A Counter-example to an integer analog to Caratheodory's Theorem

The construction

This tutorial describes the construction of a specific rational cone in six dimensions which is due to:

  • Bruns, Winfried; Gubeladze, Joseph; Henk, Martin; Martin, Alexander; Weismantel, Robert: A counterexample to an integer analogue of Carathéodory's theorem. J. Reine Angew. Math. 510 (1999), 179-185.

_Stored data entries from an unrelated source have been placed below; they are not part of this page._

-- ==== Sys2Proof/Syntax.lean ====
section
/-! DEFINITION. The steps of the Tasel W8, one constructor for each row of spec/opcode_table.json.

The first 192 rows are instruction words. Their constructors carry every bit of the word that the row's encoding leaves
variable, reserved fields included, under the table's own field names and in the table's order, so that a word and its
constructor determine each other (a reserved bit is seen by PWARN and by FLTINST: R33, R35, R248).

The other rows are steps of the part's units, of its firmware and of the host (95_what_each_step_holds). Their
constructors carry what names the step: `uid` a thread by the serial number of its placement, `tid` a thread by its
thread ID (R13), `id` the serial number of an access, a message, a transfer and so on, and the register, queue, core or
address that the step acts on. The rows that nothing inside the part posts stand last: the compiled code of a data type can
build no more than 245 kinds of cells, and only the kernel needs the rest. -/

namespace Sys2Proof
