-- ==== Sys2Proof/Machine/State.lean ====
section
/-! DEFINITION. The state of one Tasel W8 module as plain data, and the state right after reset.

Tables that the manual sizes in thousands (contexts, cores, tenants, words) are held as lists of entries; an entry that
is not listed has the value its docstring names. Fields marked MODEL are the model's own bookkeeping: serial numbers,
the posted steps of units, and the plain data that says which permitted step or choice comes next. -/

namespace Sys2Proof.Machine

/-- The three privilege levels (R247). -/
inductive Level where
  | user | runtime | curator
  deriving DecidableEq, Repr

/-- The classes of contexts (R64, R118). -/
inductive Cls where
  | noon | day | dusk
  deriving DecidableEq, Repr

/-- The context states, in the order of the table of R47 (R269 numbers them from 0). -/
inductive Status where
  | free | ready | blockedRegister | parkedMemory | parkedMessage | heldFault | trappedStopped | revoked | saving | restoring
  deriving DecidableEq, Repr

/-- What the error code of a stored cell finds (R55, R301): nothing, a correctable or an uncorrectable error. -/
inductive Ecc where
  | ok | single | double
  deriving DecidableEq, Repr

/-- What a blocked-register thread waits for (R47). -/
inductive Await where
  | nothing
  | reg (n : Nat)               -- a full register, or the result still due to it (R27, R54)
  | upstream | downstream       -- `lnk` (R134)
  | mailbox                     -- `mbx` (R27)
  | accesses                    -- the performance of its earlier accesses (R104, R105)
  | answer (id : Nat)           -- the controller's answer to an access (R56)
  | relaxedRoom                 -- fewer than eight relaxed accesses (R106)
  | engines | coherence         -- FENCE.d, FENCE.s (R110)
  | sends (below : Nat)         -- fewer than `below` KSENDs outstanding (R242, R245)
  | roundOuts                   -- KFLUSH's round-outs (R245)
  | launchRoom                  -- room in the core's launch queue (R189)
  | mailRoom (core : Nat)       -- room for an MSEND (R195), in a mailbox queue
  | imageRoom (block : Nat)     -- or in the mailbox image of a save area
  | room (words : List Nat)     -- room for the messages of the watch events at words that it is to write (R83)
  | quiet (words : List Nat)    -- no waiter still to be served, and no row operation, at words that it is to read (R76, R300)
  | dequeRoom (core : Nat)      -- room for a push (R126)
  | accumulator                 -- a free exact accumulator (R167)
  | revocation                  -- no revocation in progress on its core (R412)
  | recall                      -- the completion of its own RECALL (R431)
  | poolContexts (need : Nat)   -- `need` more free pool contexts, for MXHND's reservation (R222)
  | streamElement (n : Nat)     -- an element of stream n on a wait list (R184)
  | streamWrites (n : Nat)      -- the write beats of stream n (R180)
  | sysWrite                    -- the performance of its MTSR (R331)
  | oldGathers (slot : Nat)     -- TBDRN (R230)
  | coreResults                 -- RPART: no long-latency result outstanding on the core (R62)
  | linkDrained                 -- LCFG: the old downstream channel (R133)
  | invalidated                 -- XLINV: the accesses translated through the entries that it dropped (R470)
  | streamPuts (n k : Nat)      -- the words that its puts of stream n are to go to (R79, R184)
  deriving DecidableEq, Repr

/-- A general register: its value, its full/empty bit, whether a long-latency result is still due to it (R53, R54), and
what its SECDED check will find (R55). An empty register keeps its old value, which a withdrawn access leaves (R57). -/
structure Reg where
  val : Word
  full : Bool
  due : Bool
  ecc : Ecc
  deriving DecidableEq, Repr

/-- Zero and full, as placement leaves a register (R49). -/
def Reg.zero : Reg := { val := 0, full := true, due := false, ecc := .ok }

/-- A live repetition buffer (R186): the address of the first body word, the body length, the pass count, the signed
stride, the position, and the body words fetched once. -/
structure Rep where
  start : Word
  len : Nat
  cnt : Nat
  stride : BitVec 6
  pass : Nat
  idx : Nat
  body : List InstWord
  deriving DecidableEq, Repr

/-- The retry latch (R57): the word, the word with the REP stagger applied (R257), its PC, the pass and body index, the cause and the faulting address. `sent`: its
record has been written to a ring (R258). `walk`: the hold is a translation walk in progress (R58). `double`: a double
trap (R252). `fetch`: the latched access is the fetch of the word, which the replay fetches. `barrier`: a folio-absent
hold of a whole matrix row (R219), with the serial number of the held set; 0 for none. `trapped`: FACK.t has named it, and its trap waits for the accesses outstanding (R253). -/
structure Latch where
  word : InstWord
  shown : InstWord
  pc : Word
  pass : Nat
  idx : Nat
  cause : BitVec 8
  val : Word
  detail : Nat
  sent : Bool
  walk : Bool
  double : Bool
  fetch : Bool
  barrier : Nat
  trapped : Bool
  deriving DecidableEq, Repr

/-- MODEL: a trap whose entry waits for the accesses outstanding (R251): the instruction has had no effect and is not executed
again. `counted`: its issue has been counted. -/
structure DueTrap where
  cause : BitVec 8
  val : Word
  word : InstWord
  shown : InstWord
  counted : Bool
  deriving DecidableEq, Repr

/-- A deferred trap of a relaxed access (R78, R253), kept until the thread blocks on the access. -/
structure Deferred where
  id : Nat
  cause : BitVec 8
  val : Word
  word : InstWord
  dst : List Nat
  deriving DecidableEq, Repr

/-- The record of a stream table entry: four words, laid out as R177 gives. -/
structure StreamEntry where
  w0 : Word
  w1 : Word
  w2 : Word
  w3 : Word
  deriving DecidableEq, Repr

/-- A bound stream register (R180): its entry, its position, the update record of R183 (positions popped and not yet
written back), the elements read ahead of the position (R184) and the width at which they were read. -/
structure Stream where
  entry : StreamEntry
  pos : Nat
  record : List Nat
  ahead : List Word
  aheadW : Nat
  deriving DecidableEq, Repr

/-- The partial result of a VRED under way (R165, R269, R458): the value so far and the beats done, the exception flags that its
completion raises (R155), and (MODEL) where the VRED stands: its PC and its REP position, and how many trap handlers have been entered from
the handler that interrupted it. -/
structure VredPart where
  val : Word
  beats : Nat
  flags : BitVec 5
  pc : Word
  rep : BitVec 40
  depth : Nat
  deriving DecidableEq, Repr

/-- A task record (R118). -/
structure TaskRec where
  pc : Word
  g0 : Word
  g1 : Word
  g2 : Word
  g3 : Word
  id : Word
  stamp : Word
  tenant : Nat
  cls : Cls
  future : Bool
  level : Level
  ecc : Ecc
  seeder : Nat                 -- MODEL: the consumer whose LAUNCH made it (R283)
  deriving DecidableEq, Repr

/-- The wait of a YIELD (R137, R472): the threads whose issue ends it, and the cycle that ends it. -/
structure YieldWait where
  others : List Nat
  till : Nat
  deriving DecidableEq, Repr

/-- What a MXHND drain handler holds (R223): its accumulator row, its context staying reserved. -/
structure DrainOf where
  m : Nat
  accRow : Nat
  deriving DecidableEq, Repr

/-- A cached translation (R93, R95): a page of a tenant. -/
structure TlbEntry where
  tenant : Nat
  va : Nat
  size : Nat
  leaf : Word
  deriving DecidableEq, Repr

The rows of this matrix describe a cone C:

polytope > $M = new Matrix<Rational>([[0,1,0,0,0,0],
polytope (2)> [0,0,1,0,0,0],
polytope (3)> [0,0,0,1,0,0],
polytope (4)> [0,0,0,0,1,0],
polytope (5)> [0,0,0,0,0,1],
polytope (6)> [1,0,2,1,1,2],
polytope (7)> [1,2,0,2,1,1],
polytope (8)> [1,1,2,0,2,1],
polytope (9)> [1,1,1,2,0,2],
polytope (10)> [1,2,1,1,2,0]]);
polytope > $C=new Polytope<Rational>(POINTS=>$M);

From

polytope > print $C->HILBERT_BASIS;
0 0 0 0 0 1
0 0 0 0 1 0
0 0 0 1 0 0
0 0 1 0 0 0
1 0 2 1 1 2
0 1 0 0 0 0
1 1 1 2 0 2
1 1 2 0 2 1
1 2 0 2 1 1
1 2 1 1 2 0

one can see that the given generators of C form a Hilbert basis. Now we consider one particular point x. The output of the second command (all coefficients positive) shows that x is contained in the interior of C.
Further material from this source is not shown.